恵比寿日和

資本主義はそんなに速くなくていい

電車の中で緊急地震速報の着信音が一斉に鳴り響くのもシュールだけれど、人気(ひとけ)のない商業施設でからくり時計のマーチが鳴り響く光景も、それはそれでシュールだ、と思いながら月曜から出勤した。

テレビは24時間地震の報道を流し続けている。
テレビにツイッターにネット。
いつの間にか中毒になってしまっている。

こんな風に情報にさらされている内に自分の身体も心もひどく痛めつけられてしまう。

梨木香歩さんの「裏庭」を読んでいた。

この物語の中には、三つの「傷」のお話が出てくる。

一つ目は「傷」を恐れて互いに触れあうことのできなくなった国の話。

二つ目は「傷」を癒すことに夢中になってしまって、「傷」と向き合うことができなくなってしまった国の話。

三つ目は国中の人が溶け合って、とうとうひとつのかたまりになってしまい、それぞれを区別するのはそれぞれが持つ「傷」だけになってしまった国の話。

主人公の女の子は、「傷を恐れてはいけないこと」「傷に支配されてはいけないこと」「傷こそが自分をつくること」を3つの国を旅することで学んでいく。

この震災で、私たちは何を学ぶのだろう。

物語の中では「あらわになった傷は、その人間の関心を独り占めする。傷が、その人間を支配してしまうのだ。本当に、癒そうと思うなら、決して傷に自分自身を支配させてはならぬ」と語られる。

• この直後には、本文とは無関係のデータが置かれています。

-- ==== Sys2Proof/Machine/Operands.lean ====
section
/-! DEFINITION. The byte order of words (00_scope.md R10, 20_memory.md R42, R43): which byte is first, and the packing of
four stream bytes into a word. The operand shapes themselves (30_encoding.md R52) are read in Decode. -/

namespace Sys2Proof.Machine

/-- `byte(t, i)` of R10: byte 0 is `t[31:24]`, byte 3 is `t[7:0]`. -/
def byteAt (t : Word) (i : Fin 4) : Byte := t.extractLsb' (8 * (3 - i.val)) 8

/-- The four bytes of a word in stream order, most significant first (R42, R43). -/
def wordBytes (w : Word) : List Byte := [byteAt w 0, byteAt w 1, byteAt w 2, byteAt w 3]

/-- `{b0, b1, b2, b3}`: four stream bytes packed big-endian (R42, R43). -/
def packBytes (b0 b1 b2 b3 : Byte) : Word := b0 ++ b1 ++ b2 ++ b3

end Sys2Proof.Machine
end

四国で一人暮らしをしている齢八十の母は、「電気があったり、水があったりして不自由なく生活することが申し訳無い」と言って、エアコンはつけず足下のヒーターだけで頑張っている。
四国電力圏内にいる彼女がこうして節電にいそしんでも、あんまり意味は無いんじゃないのと思いつつ、「風邪引かないでね」と言っておいた。
その一方で、ちょっとばかり後ろめたそうに「乾パンとおかゆを買った」とか。
「四国にいるのになぜ!?」とやっぱりツッコミたくなるが、友人によると松山でも懐中電灯が売れ切れているらしい。
危機に瀕しての人の心情とはこうしたものであるらしい。

この震災で私たちの暮らし方、ううん、生き方は変わるのだろうか?
「傷」に支配されることなく、正しく変わっていけるのだろうか。

電車も通信もスローダウン。
このままスローでもいいのかもしれない。
資本主義はそんなに速くなくていい。